Wednesday, October 27, 2010

These Moments

Every time the power goes out, we vow to be more prepared next time: stock up a box with canned goods, candles, batteries and flashlights, a jug of water, etc. We don't own a generator, but luckily, our woodstove saves us every time. I've cooked spaghetti, perogies and sausage, pancakes, popcorn, and eggs and bacon on it. When I do use it, I ask myself why I don't use it all winter, whether the power is out or not. I relish the simplicity of it all, and often have a twinge of regret when the Hydro One workers fix the problem and the lights flicker back on.

With payday 3 days away, our cupboards are getting bare, so it was canned baked beans on toast, popcorn, and carrot sticks for dinner. The kids loved it. We had a fairy guest for dinner who kept stealing Violet's juice when her head was turned, and tickling Jude's toes under the table.

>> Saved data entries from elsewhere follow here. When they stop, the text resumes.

/-- R7, R63, R320: when the bytes at the head of the port decode to an instruction that their context
may issue, the step is that instruction's, run with the port moved past it; from another context it
is refused. RXSIG is the interrupt context's alone, and every other instruction but GETMODE the
consumer's alone (R320; log 12). That the bytes left over stay at the head of the port, as the next
word, is the model's choice (log 24). With nothing issued the step changes nothing (R323). -/
def Obligations.StepRunsDecodedInstruction : Prop :=
  ∀ (s : State) (ctx : Context) (fmt : Format) (bytes rest : List Byte) (tail : List Event)
    (i : Instr),
    (s.port = .word ctx fmt bytes :: tail → decode fmt bytes = .ok (i, rest) →
      (contextAllows ctx i = true → step s = exec i { s with
        port := if rest = [] then tail else .word ctx fmt rest :: tail }) ∧
      (contextAllows ctx i = false → step s = .refused .wrongContext)) ∧
    (∀ src : Byte, contextAllows ctx (.rxsig src) = true ↔ ctx = .interrupt) ∧
    contextAllows ctx .getmode = true ∧
    (i ≠ .getmode → (∀ src : Byte, i ≠ .rxsig src) →
      (contextAllows ctx i = true ↔ ctx = .consumer)) ∧
    (s.port = [] → step s = .next s)

/-- R100, R101, R92, R94: words written out from the encodings decode to the instructions they stand
for. -/
def Obligations.SampleWordsDecode : Prop :=
  decode .hostOp [0x31#8, 0xDB#8, 0xC0#8, 0x00#8, 0x00#8] =
    .ok (.romReadreg 0x0000C0DB#32, []) ∧
  decode .hostOp [0x33#8, 0x02#8, 0x00#8, 0x00#8, 0x00#8, 0x03#8, 0x00#8, 0x11#8, 0x22#8, 0x33#8] =
    .ok (.romFdata 2#32 [0x11#8, 0x22#8, 0x33#8], []) ∧
  decode .hostOp [0x12#8, 0x01#8, 0x00#8, 0x41#8, 0x11#8] = .ok (.send [0x41#8], [0x11#8]) ∧
  decode .hostOp [0x10#8, 0x02#8] = .ok (.rxsig 2#8, []) ∧
  decode .romRequest [0x00#8, 0x0A#8, 0x04#8, 0x00#8, 0x00#8, 0x00#8, 0x00#8, 0x00#8, 0x3F#8,
    0xF0#8, 0x00#8, 0x50#8] = .ok (.readReg 0#32 [0x3F#8, 0xF0#8, 0x00#8, 0x50#8], []) ∧
  decode .romResponse [0x01#8, 0x08#8, 0x00#8] = .ok (.response [0x08#8, 0x00#8], []) ∧
  decode .rxByte [0xDC#8] = .ok (.rxEscEnd, []) ∧
  decode .txByte [0xDB#8] = .ok (.txEscEsc, [])

/-! ### Encoding -/

/-- R91, R92, R94, R95, R100, R101, R181: decoding the encoding of a well-formed instruction gives it
back, with every operand at every value, and leaves the bytes after it. A response packet has no
length that the block reads (R98), so it is all of its bytes. -/
def Obligations.DecodeOfEncodeIsIdentity : Prop :=
  ∀ (i : Instr) (rest : List Byte), i.wellFormed = true →
    (i.format = .romResponse → rest = []) →
    decode i.format (encode i ++ rest) = .ok (i, rest)

/-- R92, R98, R100, R101: whatever decodes is well-formed, of its port's format, and encodes to the
bytes it was read from: each word has one meaning, and no bit of it is dropped. -/
def Obligations.EncodeOfDecodeIsIdentity : Prop :=
  ∀ (fmt : Format) (bytes rest : List Byte) (i : Instr), decode fmt bytes = .ok (i, rest) →
    i.format = fmt ∧ i.wellFormed = true ∧ encode i ++ rest = bytes

/-! ### Invariants and rules of the whole machine -/

/-- R340, R341, R37: the invariant holds right after reset, whatever reset leaves unspecified. -/
def Obligations.InvariantHoldsAtReset : Prop :=
  Inv State.reset ∧
  ∀ (cfg : Params) (rem : Nat) (rxbuf frame : Memory), cfg.valid → rem ≤ cfg.rxCap →
    rxbuf.wf → rxbuf.within cfg.rxCap → frame.wf → frame.within frameCap →
    Inv (State.resetWith cfg rem rxbuf frame)

/-- R37 and the register ranges: every step keeps the invariant. -/
def Obligations.StepKeepsInvariant : Prop :=
  ∀ s t : State, Inv s → step s = .next t → Inv t

/-- R25, R29, R60: no step from a state of the invariant faults. -/
def Obligations.StepNeverFaultsUnderInvariant : Prop :=
  ∀ s : State, Inv s → faultFree (step s)

/-- R22, R160, R161: no operation but SETMODE changes MODE, SETMODE changes it to the mode its
operand names, by a legal transition, and nothing leads back to Uninitialized. -/
def Obligations.OnlySetmodeChangesMode : Prop :=
  ∀ (s t : State) (i : Instr), exec i s = .next t → t.mode ≠ s.mode →
    t.mode ≠ .uninitialized ∧
    ((i = .setmode 1#8 ∧ t.mode = .running) ∨
      (i = .setmode 2#8 ∧ t.mode = .flashing ∧ s.mode = .running))

/-- R35, R340: the output logs only grow, in every step, and the parameters never change. -/
def Obligations.LogsAreAppendOnly : Prop :=
  ∀ s t : State, step s = .next t →
    t.cfg = s.cfg ∧ s.txLog <+: t.txLog ∧ s.atLog <+: t.atLog ∧ s.cplLog <+: t.cplLog

/-- R303: an operation that ends with an error, but for the exceptions R302 names, changes nothing
but the result. -/
def Obligations.FailingOperationChangesNothing : Prop :=
  ∀ (s t : State) (i : Instr) (r : OpResult), exec i s = .next t →
    i.format ≠ .rxByte → i.format ≠ .romResponse → i ≠ .drain → i ≠ .slipEnd →
    t.result = some r → r.code ≠ .ok → r.code ≠ .uartWriteFail →
    t = { s with result := some r }

/-- R244: a completion record is appended exactly when the awaiting request is resolved; it is one
record, and it names PEND_OP. -/
def Obligations.OneCompletionPerRequest : Prop :=
  ∀ (s t : State) (i : Instr), exec i s = .next t →
    (t.cplLog = s.cplLog ∧ (s.pendAwait = true → t.pendAwait = true)) ∨
    (∃ c : Completion, t.cplLog = s.cplLog ++ [.item c] ∧ c.op = s.pendOp ∧
      s.pendAwait = true ∧ t.pendAwait = false)

/-- R30: the bytes of FRAME at RXF_LEN and beyond are never read: two states that differ in them
alone stay so under every instruction, and nothing else tells them apart. -/
def Obligations.StaleFrameBytesAreNeverRead : Prop :=
  ∀ (s t : State) (i : Instr), sameButStale s t → sameOutcome (exec i s) (exec i t)

/-! ### SLIP and checksum properties -/

/-- R196: the deframer, fed the wire frame of a packet, hands off the packet cut at 127 bytes, with
no overflow up to 126; an empty packet is not handed off. -/
def Obligations.SlipRoundTrip : Prop :=
  ∀ (s : State) (p : List Byte), s.rxfState = .idle → s.rxfLen = 0 → s.rxfTrunc = false →
    s.frame.wf →
    (p = [] → s.rxBytes (slipFrame p) = { s with
      rxfState := .inFrame, rxfLen := 1, frame := s.frame.write 0 0xC0#8 }) ∧
    (1 ≤ p.length → ∃ m : Memory, s.rxBytes (slipFrame p) =
      { (({ s with diag := if p.length ≤ 126 then s.diag else s.diag ||| 1#4 } : State).romParse
          (p.take 127)) with frame := m })

/-- R90, R98, R99: a wire frame is two delimiters, one byte for each packet byte and one more for
each byte that is escaped; no delimiter stands inside it. -/
def Obligations.WireFrameShape : Prop :=
  ∀ p : List Byte,
    (slipFrame p).length = 2 + p.length + (p.countP fun b => b == 0xC0#8 || b == 0xDB#8) ∧
    (slipFrame p).head? = some 0xC0#8 ∧ (slipFrame p).getLast? = some 0xC0#8 ∧
    0xC0#8 ∉ ((slipFrame p).drop 1).dropLast

/-- R247, R222: the fold of no bytes is the seed; it changes with any single byte of the block,
ignores the order of its bytes and a change of two bytes by one difference, and keeps bits 31 to 8 of
the seed. -/
def Obligations.ChecksumProperties : Prop :=
  ∀ (seed : Word32) (a b d d' : List Byte) (x y z : Byte), fold seed [] = seed ∧
    fold seed (a ++ [x] ++ b ++ [y] ++ d) = fold seed (a ++ [x ^^^ z] ++ b ++ [y ^^^ z] ++ d) ∧
    (fold seed (a ++ [x] ++ b) = fold seed (a ++ [y] ++ b) ↔ x = y) ∧
    (d.Perm d' → fold seed d = fold seed d') ∧
    (fold seed d).extractLsb' 8 24 = seed.extractLsb' 8 24

/-- R104, R90: SLIP_FRAME puts the wire frame of its bytes on TXLOG, when the UART accepts it. -/
def Obligations.SlipFramePseudoSendsFrame : Prop :=
  ∀ (s : State) (p : List Byte), s.devPresent = true → s.mode = .flashing → s.txOpen = false →
    s.accepts (slipFrame p) →
    runPseudo (.slipFrame p) s =
      .next (({ s with txPend := [] } : State).sentOk (slipFrame p))

/-- R104: ENTER_FLASHING and LEAVE_FLASHING from every mode, with a frame open or a request awaiting
and without: each stops at its first operation that is not OK. -/
def Obligations.FlashingPseudoOpsSwitchMode : Prop :=
  ∀ s : State,
    (s.txOpen = true ∨ s.pendAwait = true →
      (s.mode = .uninitialized → runPseudo .enterFlashing s = .next { s with
        devPresent := true, result := some ⟨.busy, 0⟩ }) ∧
      (s.mode ≠ .uninitialized → runPseudo .enterFlashing s = .next { s with
        result := some ⟨.busy, 0⟩ })) ∧
    (s.txOpen = false → s.pendAwait = false →
      (s.mode = .uninitialized → runPseudo .enterFlashing s = .next { s with
        devPresent := true, mode := .flashing, idleIrqEn := false, lastPos := 0,
        rxfState := .idle, rxfLen := 0, rxfTrunc := false, result := some ⟨.ok, 0⟩ }) ∧
      (s.mode = .running → runPseudo .enterFlashing s = .next { s with
        mode := .flashing, idleIrqEn := false,
        rxfState := .idle, rxfLen := 0, rxfTrunc := false, result := some ⟨.ok, 0⟩ }) ∧
      (s.mode = .flashing → runPseudo .enterFlashing s = .next { s with
        idleIrqEn := false, result := some ⟨.ok, 0⟩ })) ∧
    (s.pendAwait = false → runPseudo .leaveFlashing s = .next { s with
      result := some ⟨.nothingPending, 0⟩ }) ∧
    (s.pendAwait = true → s.txOpen = true → runPseudo .leaveFlashing s = .next { s with
      pendAwait := false,
      cplLog := s.cplLog ++ [.item ⟨.timeout, s.pendOp, 0#8, 0#32⟩],
      result := some ⟨.busy, 0⟩ }) ∧
    (s.pendAwait = true → s.txOpen = false → runPseudo .leaveFlashing s = .next { s with
      mode := .running, idleIrqEn := true, pendAwait := false,
      lastPos := if s.mode = .uninitialized then 0 else s.lastPos,
      cplLog := s.cplLog ++ [.item ⟨.timeout, s.pendOp, 0#8, 0#32⟩],
      result := some ⟨.ok, 0⟩ })

/-- R221: a ROM build puts on the wire what SLIP_BEGIN, SLIP_BYTE for each packet byte and SLIP_END
put there, as one operation, and records the request if the write succeeded. -/
def Obligations.RomBuildIsOneSlipFrame : Prop :=
  ∀ (s : State) (i : Instr) (opcode : Byte) (payload : List Byte) (chk : Word32),
    s.canBuild → s.txPend = [] → buildRequest s.cfg i = some (opcode, payload, chk) →
    ∃ t : State, runPseudo (.slipFrame (requestPacket opcode payload chk)) s = .next t ∧
      exec i s = .next (if s.accepts (requestFrame opcode payload chk) then
        { t with pendAwait := true, pendOp := opcode } else t)

/-! ### The receive path -/

/-- R68, R136, R355: after fewer than RX_CAP bytes have arrived since everything was drained, one
DRAIN delivers exactly those bytes, in order. -/
def Obligations.DrainDeliversWhatArrived : Prop :=
  ∀ (s u : State) (bs : List Byte), Inv s → s.drained → s.dmaActive = true →
    s.devPresent = true → bs.length < s.cfg.rxCap → u = s.dmaReceiveAll bs →
    (s.mode = .running → exec .drain u = .next { u with
      nqCount := s.nqCount - 1, lastPos := (s.lastPos + bs.length) % s.cfg.rxCap,
      atLog := s.atLog ++ bs.map .item, result := some ⟨.ok, bs.length⟩ }) ∧
    (s.mode = .flashing → exec .drain u = .next { (u.rxBytes bs) with
      nqCount := s.nqCount - 1, lastPos := (s.lastPos + bs.length) % s.cfg.rxCap,
      result := some ⟨.ok, bs.length⟩ })

/-- R195: how DRAIN splits the received bytes does not matter to the deframer: two drains around a
split leave what one drain of all the bytes leaves, but for the tokens and the result. -/
def Obligations.DrainSplitDoesNotMatter : Prop :=
  ∀ (s : State) (a b : List Byte), Inv s → s.drained → s.dmaActive = true →
    s.devPresent = true → s.mode = .flashing → (a ++ b).length < s.cfg.rxCap →
    ∃ t₁ t₂ t₃ : State, exec .drain (s.dmaReceiveAll (a ++ b)) = .next t₁ ∧
      exec .drain (s.dmaReceiveAll a) = .next t₂ ∧ exec .drain (t₂.dmaReceiveAll b) = .next t₃ ∧
      t₃ = { t₁ with nqCount := t₃.nqCount, result := t₃.result }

We had more fun than we've had in awhile at the dinner table.

Warming their post-bath-buns by the woodstove.

Those lips!

Jude and Margot were enthralled with the LCD lantern I bought to bring on my retreat.

Violet blew at the candle to make it look like "spiwits dancing".

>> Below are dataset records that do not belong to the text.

-- ==== Sys2Proof/Laws/State.lean ====
section
/-! SUPPORT. What each field of State holds after each named update: one lemma per field and update,
so that no proof unfolds a record update. -/

namespace Sys2Proof.Machine

variable (s : State)

/-! ### State.ret -/

@[simp] theorem State.ret_cfg (c : ResultCode) (v : Nat) : (s.ret c v).cfg = s.cfg := rfl
@[simp] theorem State.ret_mode (c : ResultCode) (v : Nat) : (s.ret c v).mode = s.mode := rfl
@[simp] theorem State.ret_idleIrqEn (c : ResultCode) (v : Nat) : (s.ret c v).idleIrqEn = s.idleIrqEn :=
  rfl
@[simp] theorem State.ret_devPresent (c : ResultCode) (v : Nat) : (s.ret c v).devPresent = s.devPresent :=
  rfl
@[simp] theorem State.ret_lastPos (c : ResultCode) (v : Nat) : (s.ret c v).lastPos = s.lastPos :=
  rfl
@[simp] theorem State.ret_nqCount (c : ResultCode) (v : Nat) : (s.ret c v).nqCount = s.nqCount :=
  rfl
@[simp] theorem State.ret_dmaRemaining (c : ResultCode) (v : Nat) : (s.ret c v).dmaRemaining = s.dmaRemaining :=
  rfl
@[simp] theorem State.ret_dmaActive (c : ResultCode) (v : Nat) : (s.ret c v).dmaActive = s.dmaActive :=
  rfl
@[simp] theorem State.ret_irqHt (c : ResultCode) (v : Nat) : (s.ret c v).irqHt = s.irqHt := rfl
@[simp] theorem State.ret_irqTc (c : ResultCode) (v : Nat) : (s.ret c v).irqTc = s.irqTc := rfl
@[simp] theorem State.ret_irqIdle (c : ResultCode) (v : Nat) : (s.ret c v).irqIdle = s.irqIdle :=
  rfl
@[simp] theorem State.ret_rxbuf (c : ResultCode) (v : Nat) : (s.ret c v).rxbuf = s.rxbuf := rfl
@[simp] theorem State.ret_rxfState (c : ResultCode) (v : Nat) : (s.ret c v).rxfState = s.rxfState :=
  rfl
@[simp] theorem State.ret_rxfLen (c : ResultCode) (v : Nat) : (s.ret c v).rxfLen = s.rxfLen := rfl
@[simp] theorem State.ret_frame (c : ResultCode) (v : Nat) : (s.ret c v).frame = s.frame := rfl
@[simp] theorem State.ret_rxfTrunc (c : ResultCode) (v : Nat) : (s.ret c v).rxfTrunc = s.rxfTrunc :=
  rfl
@[simp] theorem State.ret_txOpen (c : ResultCode) (v : Nat) : (s.ret c v).txOpen = s.txOpen := rfl
@[simp] theorem State.ret_txPend (c : ResultCode) (v : Nat) : (s.ret c v).txPend = s.txPend := rfl
@[simp] theorem State.ret_pendAwait (c : ResultCode) (v : Nat) : (s.ret c v).pendAwait = s.pendAwait :=
  rfl
@[simp] theorem State.ret_pendOp (c : ResultCode) (v : Nat) : (s.ret c v).pendOp = s.pendOp := rfl
@[simp] theorem State.ret_diag (c : ResultCode) (v : Nat) : (s.ret c v).diag = s.diag := rfl
@[simp] theorem State.ret_txLog (c : ResultCode) (v : Nat) : (s.ret c v).txLog = s.txLog := rfl
@[simp] theorem State.ret_atLog (c : ResultCode) (v : Nat) : (s.ret c v).atLog = s.atLog := rfl
@[simp] theorem State.ret_cplLog (c : ResultCode) (v : Nat) : (s.ret c v).cplLog = s.cplLog := rfl
@[simp] theorem State.ret_result (c : ResultCode) (v : Nat) : (s.ret c v).result = some { code := c, value := v } :=
  rfl
@[simp] theorem State.ret_uartScript (c : ResultCode) (v : Nat) : (s.ret c v).uartScript = s.uartScript :=
  rfl
@[simp] theorem State.ret_uartDraws (c : ResultCode) (v : Nat) : (s.ret c v).uartDraws = s.uartDraws :=
  rfl
@[simp] theorem State.ret_port (c : ResultCode) (v : Nat) : (s.ret c v).port = s.port := rfl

Our beloved beeswax candles, sharing their clean, warm light.

...and Jude's expression when the power came back on.

Because the power flashed off and on all afternoon and evening, we had to adapt quickly; the older ones were in the bath when the lights flickered out, and it happened again during storytime. I spontaneously invited Jude and Violet outside to look at the stars without any residual light from nearby villages and houses. They oohed at the Milky Way, and we talked about constellations, satellites, planets, and stars.

It all kind of makes me want to declare one night a week "Off Grid Night". The quiet simplicity of it all is compelling. This marks our first (and certainly not last) power-outage of the Long Dark (fall-winter). Aside from the fact that our water doesn't work (pump is powered by electricity, of course) and the possiblity of food-spoilage if the outage lasts, I find myself kind of looking forward to more evenings like this one, where our energy is taken up by the most primitive of tasks: keeping warm, and feeding our family.

It feels like a retreat from the busy, noisy conveniences of modern life: we leave the dishes, sit close together near the woodstove, and make up silly stories and games. I can't help but imagine that these nights will be among my children's fondest memories.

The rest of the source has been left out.